My dad is generally less close to his family so I guess we never became really close either.

I'm definitely grateful for my maternal cousins as an adult as they are amongst my closest friends! We have so much shared history, inside jokes, and I just feel differently about them than I do about my other friends (though I can't really pinpoint why).

I hope my children have the same kind of relationship with their cousins as I do with mine. In fact, me and my dsis chat about this topic regularly so I know it's not just me and my rose tinted glasses!

I'm hopeful that my kids will be close to my cousin's kids too. To be fair my cousin's children are sooo excited for me to have my baby so fingers crossed Grin

unmarkedbythat · 07/12/2020 17:08

I'm not that bothered tbh. I don't have any relationship at all with most of my cousins and it doesn't blight my life. I hope my dc and my brother and sil's dc continue to be close as they grow but if they aren't, they aren't, and I can't see it ever mattering to me very much.

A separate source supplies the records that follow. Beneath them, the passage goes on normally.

-- ==== Sys2Proof/Machine/Step.lean ====
section
/-! DEFINITION. One step of the machine: the next event of the host, or, when there is none, one beat. -/

namespace Sys2Proof.Machine

/-- One step (assumption log 1, 2). -/
def step (s : State) : Host.Outcome State Fault Refusal :=
  match s.inbox with
  | [] => .next (beat cfg s)
  | e :: rest => takeEvent e { s with inbox := rest }

/-- `s` idle, with the request of an opcode-table word presented first (assumption log 10). -/
def State.withFetchWord (s : State) (nbits w : Nat) : State :=
  { s with run := none, inbox := .request (requestOfTableWord nbits w) :: s.inbox }

end Sys2Proof.Machine
end

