theorem Running.keysTried_recover {c : Cfg} {r : Running} {dat : Bytes} {obs : BytePair}
    (h : r.op = .recover dat obs) :
    r.keysTried c ↔
      r.k.toNat < Config.keySpace ∧ r.cand = candidatesBelow c dat (dec16 c.ckOrder obs) r.k.toNat := by
  simp only [Running.keysTried, h]

theorem Running.stream_recover {c : Cfg} {r : Running} {dat : Bytes} {obs : BytePair} (h : r.op = .recover dat obs) :
    r.stream c = withKey c dat (BitVec.ofNat 16 r.k.toNat) := by
  simp only [Running.stream, h, candidateKey_eq_ofNat]

/-- R13 to R15, R39: an admitted operation is legal as it is started. -/
theorem Running.fresh_wf {c : Cfg} {i : Instr} (heval : evaluates c i = true) (hadm : admits c i = true) :
    (Running.fresh c i).wf c := by
  refine ⟨heval, hadm, Nat.zero_le _, rfl, ?_⟩
  cases i with
  | recover dat obs =>
    refine (Running.keysTried_recover rfl).mpr ⟨?_, rfl⟩
    show (0#17).toNat < Config.keySpace
    rw [Config.keySpace_eq]
    decide
  | cksum dat => exact ⟨rfl, rfl⟩
  | encode dev opc pay key => exact ⟨rfl, rfl⟩
  | decode raw => exact ⟨rfl, rfl⟩
  | verify dev opc pay ck key => exact ⟨rfl, rfl⟩

/-- R14, R66: one byte absorbed keeps an operation in progress legal. -/
theorem Running.wf.absorb {c : Cfg} {r : Running} {b : Byte} (h : r.wf c) (hb : (r.stream c)[r.idx]? = some b) :
    ({ r with acc := accStep c.checksum r.acc b, idx := r.idx + 1 } : Running).wf c := by
  obtain ⟨heval, hadm, -, hacc, hkeys⟩ := h
  obtain ⟨hlt, -⟩ := List.getElem?_eq_some_iff.mp hb
  refine ⟨heval, hadm, hlt, ?_, hkeys⟩
  show accStep c.checksum r.acc b = accAfter c.checksum ((r.stream c).take (r.idx + 1))
  rw [accAfter_take_succ hb, ← hacc]

/-- R65, R66: a legal operation at the end of its stream ends the evaluation with the checksum of the stream. -/
theorem Running.wf.beat_end {c : Cfg} {r : Running} (h : r.wf c) (hend : (r.stream c).length ≤ r.idx) :
    r.beat c = r.endEvaluation c (checksum c.checksum (r.stream c)) := by
  obtain ⟨-, -, -, hacc, -⟩ := h
  rw [List.take_of_length_le hend] at hacc
  rw [Running.beat_end hend, hacc, accFin_accAfter]

/-- R101: the operation at the first byte of the next key's evaluation, with the candidates found so far. -/
def Running.nextKey (c : Cfg) (r : Running) (found : List Word) : Running :=
  { r with acc := accInit c.checksum, idx := 0, k := r.k + 1, cand := found }

/-- R100, R101: the evaluation of a key of `RECOVER` puts it among the candidates if it is one, and ends the operation
when it was the last. -/
theorem Running.endEvaluation_recover {c : Cfg} {r : Running} {dat : Bytes} {obs : BytePair}
    (hop : r.op = .recover dat obs) (hkeys : r.keysTried c) :
    r.endEvaluation c (checksum c.checksum (r.stream c)) =
      if r.k.toNat + 1 = Config.keySpace then .inr (recoverResponse c dat obs)
      else .inl (r.nextKey c (candidatesBelow c dat (dec16 c.ckOrder obs) (r.k.toNat + 1))) := by
  obtain ⟨hk, hcand⟩ := (Running.keysTried_recover hop).mp hkeys
  have hfound : (if checksum c.checksum (r.stream c) == dec16 c.ckOrder obs then r.cand ++ [candidateKey r.k]
      else r.cand) = candidatesBelow c dat (dec16 c.ckOrder obs) (r.k.toNat + 1) := by
    rw [candidatesBelow_succ, Running.stream_recover hop, candidateKey_eq_ofNat, hcand]
    rfl
  have hlast : (r.k + 1 == 65536#17) = decide (r.k.toNat + 1 = Config.keySpace) := by
    rw [Config.keySpace_eq, Bool.eq_iff_iff, beq_iff_eq, decide_eq_true_iff]
    bv_omega
  simp only [Running.endEvaluation, hop, hfound, hlast, decide_eq_true_eq]
  split
  · next hall => rw [hall]; rfl
  · simp only [Running.nextKey, hop]

/-- R15: `K` counts on without wrapping. -/
theorem Running.toNat_k_succ {r : Running} (hk : r.k.toNat < Config.keySpace) :
    (r.k + 1).toNat = r.k.toNat + 1 := by
  rw [Config.keySpace_eq] at hk
  bv_omega

/-- R101: the next key's evaluation begins legally while keys are left. -/
theorem Running.wf.nextKey {c : Cfg} {r : Running} {dat : Bytes} {obs : BytePair} (h : r.wf c)
    (hop : r.op = .recover dat obs) (hleft : r.k.toNat + 1 ≠ Config.keySpace) :
    (r.nextKey c (candidatesBelow c dat (dec16 c.ckOrder obs) (r.k.toNat + 1))).wf c := by
  obtain ⟨heval, hadm, -, -, hkeys⟩ := h
  obtain ⟨hk, -⟩ := (Running.keysTried_recover hop).mp hkeys
  have hsucc : (r.k + 1).toNat = r.k.toNat + 1 := Running.toNat_k_succ hk
  refine ⟨heval, hadm, Nat.zero_le _, rfl, (Running.keysTried_recover (r := r.nextKey c _) hop).mpr ?_⟩
  show (r.k + 1).toNat < Config.keySpace ∧
    candidatesBelow c dat (dec16 c.ckOrder obs) (r.k.toNat + 1) =
      candidatesBelow c dat (dec16 c.ckOrder obs) (r.k + 1).toNat
  rw [hsucc]
  exact ⟨by omega, rfl⟩

/-- R66, R101: at the end of its stream a legal operation ends with its response, or goes on to the next key. -/
theorem Running.wf.endEvaluation_cases {c : Cfg} {r : Running} (h : r.wf c) :
    (∃ r', r.endEvaluation c (checksum c.checksum (r.stream c)) = .inl r' ∧ r'.wf c ∧ r'.op = r.op ∧
      r'.idx = 0 ∧ r'.k.toNat = r.k.toNat + 1) ∨
    r.endEvaluation c (checksum c.checksum (r.stream c)) = .inr (response c r.op) := by
  have ⟨heval, _, _, _, hkeys⟩ := h
  cases hop : r.op with
  | cksum dat => exact .inr (by simp only [Running.endEvaluation, Running.stream, hop]; rfl)
  | encode dev opc pay key =>
    rw [hop] at heval
    have hlisted : matchFields c.frameTable opc pay = true := heval
    exact .inr (by simp [Running.endEvaluation, Running.stream, hop, response, encodeResponse, hlisted])
  | decode raw =>
    rw [hop] at heval
    cases heval
  | verify dev opc pay ck key => exact .inr (by simp only [Running.endEvaluation, Running.stream, hop]; rfl)
  | recover dat obs =>
    obtain ⟨hk, -⟩ := (Running.keysTried_recover hop).mp hkeys
    rw [Running.endEvaluation_recover hop hkeys]
    by_cases hlast : r.k.toNat + 1 = Config.keySpace
    · exact .inr (if_pos hlast)
    · exact .inl ⟨_, if_neg hlast, h.nextKey hop hlast, hop, rfl, Running.toNat_k_succ hk⟩

/-- Settles O56: inside the stream the beat absorbs a byte, at its end it ends the evaluation. -/
theorem beatMovesOnOrCompletes : Obligations.BeatMovesOnOrCompletes := by
  intro c r h
  cases hb : (r.stream c)[r.idx]? with
  | some b => exact .inl ⟨_, Running.beat_absorb hb, h.absorb hb, rfl, .inl ⟨rfl, rfl⟩⟩
  | none =>
    rw [h.beat_end (List.getElem?_eq_none_iff.mp hb)]
    obtain ⟨r', hr', hwf, hop, hidx, hk⟩ | hdone := h.endEvaluation_cases
    · exact .inl ⟨r', hr', hwf, hop, .inr ⟨hidx, hk⟩⟩
    · exact .inr hdone

/-! ### Where the positions stand -/

theorem Cfg.fits_iff {c : Cfg} {m n : Nat} (hn : c.bufMax = some n) : c.fits m = true ↔ m ≤ n := by
  simp only [Cfg.fits, hn, decide_eq_true_eq]

/-- R14: an admitted stream is at most two key bytes longer than a buffer. -/
theorem length_stream_le {c : Cfg} {r : Running} {n : Nat} (hadm : admits c r.op = true) (hn : c.bufMax = some n) :
    (r.stream c).length ≤ n + 2 := by
  unfold Running.stream
  cases hop : r.op <;>
    simp only [hop, admits, Instr.wf, Bool.and_eq_true, Cfg.fits_iff hn] at hadm
  case cksum dat => exact hadm.trans (Nat.le_add_right n 2)
  case encode dev opc pay key =>
    obtain ⟨-, hframe⟩ := hadm
    rw [length_withKey, length_body]
    omega
  case decode raw => exact Nat.zero_le _
  case verify dev opc pay ck key =>
    obtain ⟨-, hbody⟩ := hadm
    rw [length_withKey, length_body]
    omega
  case recover dat obs =>
    rw [length_withKey]
    exact Nat.add_le_add_right hadm 2

/-- R15, R76: `K` and the candidates found so far stay within the key space. -/
theorem Running.keysTried.bounds {c : Cfg} {r : Running} (h : r.keysTried c) :
    r.k.toNat < 65536 ∧ r.cand.length ≤ 65536 := by
  unfold Running.keysTried at h
  split at h
  case h_1 dat obs _ =>
    obtain ⟨hk, hcand⟩ := h
    rw [Config.keySpace_eq] at hk
    rw [hcand]
    exact ⟨hk, (length_candidatesBelow_le ..).trans hk.le⟩
  all_goals
    obtain ⟨hk, hcand⟩ := h
    simp [hk, hcand]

BigSisLittleSisCardboardBox · 07/12/2020 17:25

I have no cousins on my mum’s side and 10 on my dad’s side. Not close to any of them. They are nice people and we have always invited each other to weddings etc but the relationships are very stilted. Dad’s siblings are very shy and reserved with each other and I think it just rubbed off on us children.

Interestingly, now I can see at family weddings my cousins offspring are close to their cousins. My children are close to their cousins. I would be sad if this weren’t the case.